Task details: When the string "handler" is part of a line below, that line should be copied.

Recorded data:
-- ==== Sys2Proof/Machine/State.lean ====
section
/-!
DEFINITION. The state of one SX9 device, as plain data. Sparse arrays are lists of (key, value) pairs with rising
keys that leave out the default value (`SMap`). Peers, the host and the wires are outside the device: what they
send arrives in event rows, and what the device sends is kept in the out-lists of the state.
-/
namespace Sys2Proof.Machine

/-- A sparse array: keys strictly rising, no entry equal to the default of its use. -/
abbrev SMap (β : Type) := List (Nat × β)

/-- Byte-addressed memory in the canonical form of `Memory.wf` (Ops); a byte not listed reads 0. DESIGN CHOICE, log 9. -/
abbrev Memory := List Host.Cell

/-- Reasons a step stops without a next state. Every one is raised outside the instructions' own effects. DESIGN CHOICE, log 6. -/
inductive Fault where
  /-- An instruction of a group or of a Scribe processor was handed to `exec` in a state where nothing issues it
  (`State.cur` or `State.curProc` names no live split or invocation). Raised by every such meaning; safe. -/
  | noIssuer
  /-- A step was asked of a device whose power is off and no POWER_ON is next on the agenda (R424, R425). Raised by
  `step`; safe. -/
  | powerOff
  deriving DecidableEq, Repr

/-- Reasons a step is refused. -/
inductive Refusal where
  /-- The instruction has no meaning in this model; raised by `exec` only; safe. -/
  | notModelled (mnemonic : String)
  deriving DecidableEq, Repr

/-- A write of a destination register that an instruction makes at its completion (R55, R381). -/
inductive RegWrite where
  | v (reg lane : Nat) (val : Word)
  | s (reg : Nat) (val : DWord)
  | p (reg lane : Nat) (val : Bool)
  | th (reg : Nat) (val : Line) (ty : Nat)
  deriving DecidableEq, Repr

/-- Who a trap is raised for: a split of a group, or an operation it issued. -/
structure Raiser where
  gid  : Nat
  pos  : Nat
  pc   : Nat
  act  : Mask
  kind : Nat
  ref  : Nat
  deriving DecidableEq, Repr

/-- What holds a split that has issued (R84): a phase wait (R299), WAITCNT (R270), PEGWAIT (R313), GRIDARR
(R304), a collective plane operation (R182), a PUBLISH or IFENCE that is not complete (R301, R321), a REFRESH,
MIGRATE (R412), or a collective that its engine has not accepted yet (R349). A plane wait keeps the destination registers it interlocks (R183). A PEGWAIT names its entry, which holds the status to write; a GRIDARR keeps its scope, the number
its publish covers, and its program counter. DEDUCED, log 19. -/
inductive Wait where
  | none
  | phase (loc : ObjLoc) (ph : Nat) (scope : Scope)
  | count (cc : OcClass) (n : Nat)
  | peg (pa seq entry : Nat) (acq : Option Scope)
  | grid (k : Nat) (scope : Scope) (upTo : Nat) (pc : Nat)
  | plane (seq : Nat) (regs : List Nat)
  | publish (scope : Scope) (upTo : Nat) (fence : Bool)
  | migrate
  | coll (op : Nat)
  deriving DecidableEq, Repr

/-- One live split (R82 to R90, R408). `line` is the fetched line its program counter lies in, `entered` says
that the clause's WAIT test is passed (R53), and `only` is the mask a reissued precise trap keeps (R387). A demoted split is
passed over for the positions `demoted`, which `demNew` says are still to be found, and `passed` counts the issue opportunities
at which it was ready since then (R87, R88). -/
structure Split where
  pc      : Nat
  mask    : Mask
  link    : Option Nat
  demoted : List Nat
  isDem   : Bool
  demNew  : Bool
  passed  : Nat
  line    : Option Line
  entered : Bool
  wait    : Wait
  only    : Option Mask
  deriving DecidableEq, Repr

/-- Where a join record is held (R91, R92): with the split table, about to enter the stack, in the hardware stack, or
spilled, the record spilled first at depth 0. DEDUCED, log 27. -/
inductive Place where
  | table | entering | stack | spilled (depth : Nat)
  deriving DecidableEq, Repr

/-- A join record (R89, R93). -/
structure JoinRec where
  num      : Nat
  kind     : Nat
  rpc      : Nat
  exp      : Mask
  arr      : Mask
  d        : Bool
  dpc      : Nat
  dmask    : Mask
  outer    : Option Nat
  complete : Bool
  place    : Place
  deriving DecidableEq, Repr

/-- Operations that wait for the group's earlier stores before they are applied at their home: a BARARR (R298),
a MORTREL or PEGDROP with release (R309), and a FLUSHRED whose entries are not all applied (R267). DEDUCED, log 20. -/
inductive HomeOp where
  | access
  | result
  | arrive (loc : ObjLoc) (n : Nat)
  | mortise (pa seq : Nat) (drop : Bool)
  | flush
  deriving DecidableEq, Repr

/-- An instruction in flight: an operand-log entry (R380) when `logged`, or another instruction whose destinations
are written at completion (R54). `act` are the active lanes of its split at issue (R379), and `mine` says that the split
that issued it still holds its position (R88). `ref` is the scope of a refresh that the group makes when the access is
performed: its own acquire, or a refresh that came after it issued (R320). `done` holds lanes performed or given up, `sent`
lanes whose request is at a peer, `fault` lanes that wait on an unresolved origin, and `outs` the writes gathered for the
completion. -/
structure Entry where
  id     : Nat
  instr  : Instr
  op     : HomeOp
  pc     : Nat
  pos    : Nat
  mine   : Bool
  act    : Mask
  mask   : Mask
  addr   : SMap DWord
  data   : SMap (BitVec 128)
  cmp    : SMap (BitVec 128)
  flag   : Option Nat
  logged : Bool
  ref    : Option Nat
  done   : Mask
  sent   : Mask
  fault  : Mask
  outs   : List RegWrite
  fpf    : DWord
  fails  : Bool
  ready  : Bool
  deriving DecidableEq, Repr

/-- Who an update of a frame (R251, R327) belongs to beside its writer: nobody, a job that ends when every frame holds it, a copy of
a group that counts as landed already, or the RED entries held for the advance of a barrier object or for a wide barrier (R302). DEDUCED, log 24. -/
inductive FrameOwner where
  | writer
  | job (n : Nat)
  | copy (gid : Nat) (cls : OcClass) (op : Nat)
  | obj (loc : ObjLoc)
  | grid (launch k : Nat)
  deriving DecidableEq, Repr

/-- A RED entry in a group's share of the atomic buffer (R266, R302). `id` is its number, by which an
origin names it. The key orders entries held for a barrier's advance: cluster index, logical core, group index, instruction order, lane.
`owner` and `scope` are that barrier's. -/
structure RedEntry where
  id      : Nat
  gid     : Nat
  key     : List Nat
  addr    : DWord
  fn      : Nat
  ty      : Nat
  wid     : Nat
  data    : DWord
  pc      : Nat
  pos     : Nat
  lane    : Nat
  mask    : Mask
  owner   : FrameOwner
  scope   : Nat
  faulted : Bool
  deriving DecidableEq, Repr

/-- A posted write that a peer refused (R347, R408). `va` is the address it reports. DEDUCED, log 25. -/
structure HeldWrite where
  tag    : Nat
  pkt    : Packet
  va     : DWord
  detail : Nat
  pc     : Nat
  pos    : Nat
  lane   : Nat
  mask   : Mask
  raised : Bool
  seen   : List Nat
  deriving DecidableEq, Repr

/-- An origin of a trap (R379, R383, R384, R438). `ref` names the operand-log entry, engine operation or held
write it belongs to, `dst` the register that RESUME of a SYSCALL writes (R389), and `tick` is the arithmetic clock at which it
was queued. -/
structure Origin where
  id     : Nat
  ctx    : Nat
  core   : Nat
  gid    : Nat
  slot   : Nat
  remote : Option Nat
  kind   : Nat
  cause  : Nat
  detail : Nat
  pc     : Nat
  pos    : Nat
  lane   : Nat
  mask   : Mask
  addr   : DWord
  aux    : Nat
  ref    : Nat
  dst    : Nat
  tick   : Nat
  deriving DecidableEq, Repr

/-- How TRAPRET resolved an origin (R390): mode 0 RETRY, 1 RESUME, 2 KILL, and handler registers v8 to v23. -/
structure Resolution where
  origin : Origin
  mode   : Nat
  regs   : List Word
  deriving DecidableEq, Repr

/-- A placed group (R10, R28 to R36, R397, R408). `saved` says that its state lies in the save area (R396), its register bytes at
that offset of its core's region. `lanes` are the origins of a handler group's lanes, `served` the
lanes that have resolved theirs, and `root` the table root it translates through (R382). Keys: `v` 32 * register + lane, `pd` 4 * descriptor + word,
`th` 8 * register + 8-byte word. -/
structure Group where
  ctx       : Nat
  core      : Nat
  slot      : Nat
  part      : Nat
  team      : Nat
  idx       : Nat
  handler   : Option Nat
  lanes     : List Origin
  served    : Mask
  root      : DWord
  sup       : Bool
  budget    : Nat
  role      : Nat
  prio      : Nat
  v         : SMap Word
  s         : SMap DWord
  p         : SMap Mask
  pd        : SMap DWord
  th        : SMap DWord
  thType    : SMap Nat
  cf        : SMap Nat
  ocCopy    : Nat
  ocMat     : Nat
  ocGath    : Nat
  ocColl    : Nat
  fpf       : DWord
  mxc       : DWord
  gerr      : Nat
  planeSeq  : Nat
  gridCount : Nat
  acks      : Nat
  lastIssue : Nat
  urgent    : Bool
  throttled : Bool
  lastFar   : Nat
  lastSplit : Nat
  exited    : Mask
  splits    : SMap Split
  recs      : List JoinRec
  entries   : List Entry
  red       : List RedEntry
  redUpTo   : Nat
  held      : List HeldWrite
  openOrg   : List Nat
  resolved  : List Resolution
  raced     : SMap Nat
  poison    : List Nat
  stack     : Nat
  stackLow  : Nat
  saved     : Option Nat
  queue     : Nat
  codeBase  : Nat
  codeLines : Nat
  exiting   : Bool
  stopped   : Bool
  deriving DecidableEq, Repr

/-- What a group supplied when it arrived at a collective plane operation (R181 to R185): its index and number, the
issuing split, the lanes that receive results, the lanes that had exited, its scalar fill, and its v registers. -/
structure PlaneArrival where
  idx    : Nat
  gid    : Nat
  pos    : Nat
  act    : Mask
  exited : Mask
  fill   : Word
  v      : SMap Word
  deriving DecidableEq, Repr

/-- A pending collective plane operation of a team, by plane sequence number: the instruction, the descriptor words its
operand fields name (key 4 * field + word), the arrivals, and the group indices that are still to trap (R185). -/
structure PlaneOp where
  instr    : Instr
  pd       : SMap DWord
  arrivals : List PlaneArrival
  bad      : List Nat
  deriving DecidableEq, Repr

/-- A MIGRATE request that waits at its team's core (R412, R413). -/
structure MigrateReq where
  gid  : Nat
  pos  : Nat
  dst  : Nat
  core : Nat
  deriving DecidableEq, Repr

/-- A placed team (R28, R29, R242). `saved` says that its memory lies in the save area (R396), at that offset of its core's place
for team memory. -/
structure Team where
  ctx      : Nat
  launch   : Nat
  cluster  : Nat
  lcore    : Nat
  core     : Nat
  nGroups  : Nat
  gridH    : Nat
  gridW    : Nat
  memSize  : Nat
  mem      : Memory
  saved    : Option Nat
  tags     : List Nat
  poison   : List Nat
  planeOps : SMap PlaneOp
  migrate  : List MigrateReq
  deriving DecidableEq, Repr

Exercise answer:
/-- How TRAPRET resolved an origin (R390): mode 0 RETRY, 1 RESUME, 2 KILL, and handler registers v8 to v23. -/
that offset of its core's region. `lanes` are the origins of a handler group's lanes, `served` the
  handler   : Option Nat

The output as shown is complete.